/-! ### Faults -/

/-- R242 and R243, the spec's own decisions D5 and D25: when a Next records a fatal condition, that is the only state
change, and the PC it records is still in PC. That a step with no host
operation listed is a Next is the model's choice (notes/assumptions/6.md). -/
def Obligations.FaultIsAllOrNothing : Prop :=
  ∀ (s t : State) (f : Fatal), s.schedule = [] → s.fault = none → step s = .next t → t.fault = some f →
    t = { s with fault := some f } ∧ fatalPc f = s.pc ∧ t.pc = s.pc

/-- R241's last clause with R245 (the spec's own decisions D4 and D27): an instruction always answers a next state, and it
records a fatal condition exactly when its own check fails. -/
def Obligations.OnlyTheOwnCheckFaults : Prop :=
  ∀ (i : Instr) (s : State), s.fault = none →
    ∃ t, exec i s = .next t ∧ (t.fault = none ↔ ownCheckPasses s i)

/-- R244 (the spec's own decisions D4 and D22): a faulted CORE has no Next, so no run of Nexts goes past the fault; Ticker,
the keys and Load stay defined, keep the fault and change only their own elements; Reset clears it. That a step with no host
operation listed is a Next is the model's choice (notes/assumptions/6.md). -/
def Obligations.FaultedUntilReset : Prop :=
  ∀ (s : State) (f : Fatal), s.fault = some f →
    hostStep .next s = .fault (.halted f) ∧
    (∀ k, s.schedule = [] → Host.Core.run Sys2Proof.core (k + 1) s = .fault (.halted f)) ∧
    (∃ t, hostStep .ticker s = .next t ∧ t = { s with dt := t.dt, st := t.st, events := t.events }) ∧
    (∀ idx, ∃ t, hostStep (.keyDown idx) s = .next t ∧ t = { s with keys := t.keys }) ∧
    (∀ idx, ∃ t, hostStep (.keyUp idx) s = .next t ∧ t = { s with keys := t.keys }) ∧
    (∀ bytes, ∃ t, hostStep (.load bytes) s = .next t ∧ t = { s with mem := t.mem }) ∧
    (∃ t, hostStep .reset s = .next t ∧ t.fault = none)

/-! ### Rules of the whole machine -/

/-- R42's row for Next, instruction by instruction: which instruction writes which element. The parameters, the keypad and
the schedule are written by none. -/
def Obligations.InstructionsWriteOnlyTheirElements : Prop :=
  ∀ (i : Instr) (s t : State), exec i s = .next t →
    t.cfg = s.cfg ∧ t.keys = s.keys ∧ t.schedule = s.schedule ∧
    (t.dt ≠ s.dt → ∃ x, i = .setDT x) ∧
    (t.st ≠ s.st → ∃ x, i = .setST x) ∧
    (t.i ≠ s.i → (∃ nnn, i = .ldI nnn) ∨ (∃ x, i = .addI x) ∨ (∃ x, i = .ldFont x) ∨
      (s.cfg.lsIncrementsI = true ∧ ((∃ x, i = .storeRegs x) ∨ ∃ x, i = .loadRegs x))) ∧
    (t.stack = s.stack ∨ (∃ nnn, i = .call nnn ∧ t.stack = (s.pc + 2) :: s.stack) ∨
      (i = .ret ∧ ∃ top, s.stack = top :: t.stack)) ∧
    (t.mem ≠ s.mem → (∃ x, i = .bcd x) ∨ ∃ x, i = .storeRegs x) ∧
    (t.screen ≠ s.screen → i = .cls ∨ ∃ x y n, i = .drw x y n) ∧
    (t.events ≠ s.events → i = .cls ∨ ∃ x y n, i = .drw x y n) ∧
    (t.draws ≠ s.draws → ∃ x nn, i = .rnd x nn)

/-- The register frame, for every instruction at once: which registers each may write (R24's table, and the destination of
its rule); every other register is unchanged. -/
def Obligations.RegisterFrame : Prop :=
  ∀ (i : Instr) (s t : State), exec i s = .next t → ∀ r, ¬ mayWriteReg i r → t.getV r = s.getV r

/-- The memory frame, for every instruction at once (R55): every byte that FX33 and FX55 do not store to reads as before,
and all of memory after any other instruction. -/
def Obligations.MemoryFrame : Prop :=
  ∀ (i : Instr) (s t : State), s.mem.wf s.cfg.font = true → exec i s = .next t →
    ∀ a, ¬ storesTo s i a → t.readByte a = s.readByte a

/-- R34: only KeyDown, KeyUp and Reset write the keypad; R33: only 00E0, DXYN and Reset write the screen, so a step that
is no Next and no Reset never does; R35: nothing writes the parameters. That the operations come from a schedule in the state,
and a Next when none is listed, is the model's choice (notes/assumptions/6.md). -/
def Obligations.OnlyTheirOperationsWriteKeysAndScreen : Prop :=
  ∀ (s t : State), step s = .next t →
    t.cfg = s.cfg ∧
    (t.keys ≠ s.keys → ∃ op ops, s.schedule = op :: ops ∧ (isKeyEvent op = true ∨ op = .reset)) ∧
    (t.screen ≠ s.screen →
      (∃ ops, s.schedule = .reset :: ops) ∨
      ((s.schedule = [] ∨ ∃ ops, s.schedule = .next :: ops) ∧
        (decodeWord (fetchWord s) = .ok .cls ∨ ∃ x y n, decodeWord (fetchWord s) = .ok (.drw x y n))))

/-- R39 (the log is the spec's own decision D28): every step, whatever host operation it is, only appends to it. -/
def Obligations.EventLogOnlyGrows : Prop :=
  ∀ (s t : State), step s = .next t → s.events <+: t.events

/-- R39 and R253 (D28): the CORE never reads its event log. Two states that differ in the log alone take the same step, and
each log grows by the same notifications. -/
def Obligations.EventLogIsNeverRead : Prop :=
  ∀ (s : State) (log : List Event),
    step { s with events := log } =
      onNext (fun t => { t with events := log ++ t.events.drop s.events.length }) (step s)

/-- R34's second half: no instruction but EX9E, EXA1 and FX0A reads the keypad. -/
def Obligations.OnlyKeyInstructionsReadTheKeypad : Prop :=
  ∀ (i : Instr) (s : State) (keys : Vector Bool 16),
    (∀ x, i ≠ .skp x) → (∀ x, i ≠ .sknp x) → (∀ x, i ≠ .waitKey x) →
    exec i { s with keys := keys } = onNext (fun t => { t with keys := keys }) (exec i s)

/-- R30: no instruction reads ST. -/
def Obligations.NoInstructionReadsTheSoundTimer : Prop :=
  ∀ (i : Instr) (s : State) (b : Byte), (∀ x, i ≠ .setST x) →
    exec i { s with st := b } = onNext (fun t => { t with st := b }) (exec i s)

/-- R295 (the spec's own decision D31): a stopped state is a fixed point of Next, however many are asked for.
That a step with no host
operation listed is a Next is the model's choice (notes/assumptions/6.md). -/
def Obligations.StoppedStateStays : Prop :=
  ∀ (s : State) (k : Nat), Stopped s → s.schedule = [] → Host.Core.run Sys2Proof.core k s = .next s

/-- R223 and R295 (D31): a waiting state stays through any number of Nexts, and after a KeyDown of a key the next Next loads
that key's index and goes on. That the operations come from a schedule in the state, and a Next when none is listed, is the
model's choice (notes/assumptions/6.md). -/
def Obligations.WaitingStateStaysUntilAKey : Prop :=
  ∀ (s : State) (k : Nat), Waiting s → s.schedule = [] →
    Host.Core.run Sys2Proof.core k s = .next s ∧
    ∀ key : Reg, ∃ t x, Host.Core.run Sys2Proof.core 2 { s with schedule := [.keyDown key.val] } = .next t ∧
      decodeWord (fetchWord s) = .ok (.waitKey x) ∧ (t.getV x).toNat = key.val ∧ t.pc = s.pc + 2

/-- Every step of the machine, whatever host operation it is, keeps its invariant: memory in canonical form, PC at most
0x10FE, every return address between 2 and 0x1000, the stack within its depth, and a recorded fault true of the state. The
canonical form and the schedule are the model's choice (notes/assumptions/11.md and 6.md). -/
def Obligations.StepKeepsTheInvariant : Prop :=
  ∀ (s t : State), Inv s → step s = .next t → Inv t

/-- The invariant holds after Reset, whatever the parameters. -/
def Obligations.ResetMeetsTheInvariant : Prop := Inv State.reset ∧ ∀ cfg : Config, Inv (State.resetWith cfg)

/-- The canonical form is one per memory: two memories in it that read the same at every address are the same list. It is a
law of the model's own representation of memory (notes/assumptions/11.md), which no rule of the spec gives. -/
def Obligations.CanonicalMemoryIsUnique : Prop :=
  ∀ (font : Font) (m m' : Memory), m.wf font = true → m'.wf font = true →
    (∀ a, memRead font m a = memRead font m' a) → m = m'
end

****************

- **Required work**: Repeat, word for word, the lines above between the line holding "def Obligations.WaitingStateStaysUntilAKey : Prop" and the line holding "t x, Host.Core.run", inclusive; omit everything else.

- **Response below**:
def Obligations.WaitingStateStaysUntilAKey : Prop :=
  ∀ (s : State) (k : Nat), Waiting s → s.schedule = [] →
    Host.Core.run Sys2Proof.core k s = .next s ∧
    ∀ key : Reg, ∃ t x, Host.Core.run Sys2Proof.core 2 { s with schedule := [.keyDown key.val] } = .next t ∧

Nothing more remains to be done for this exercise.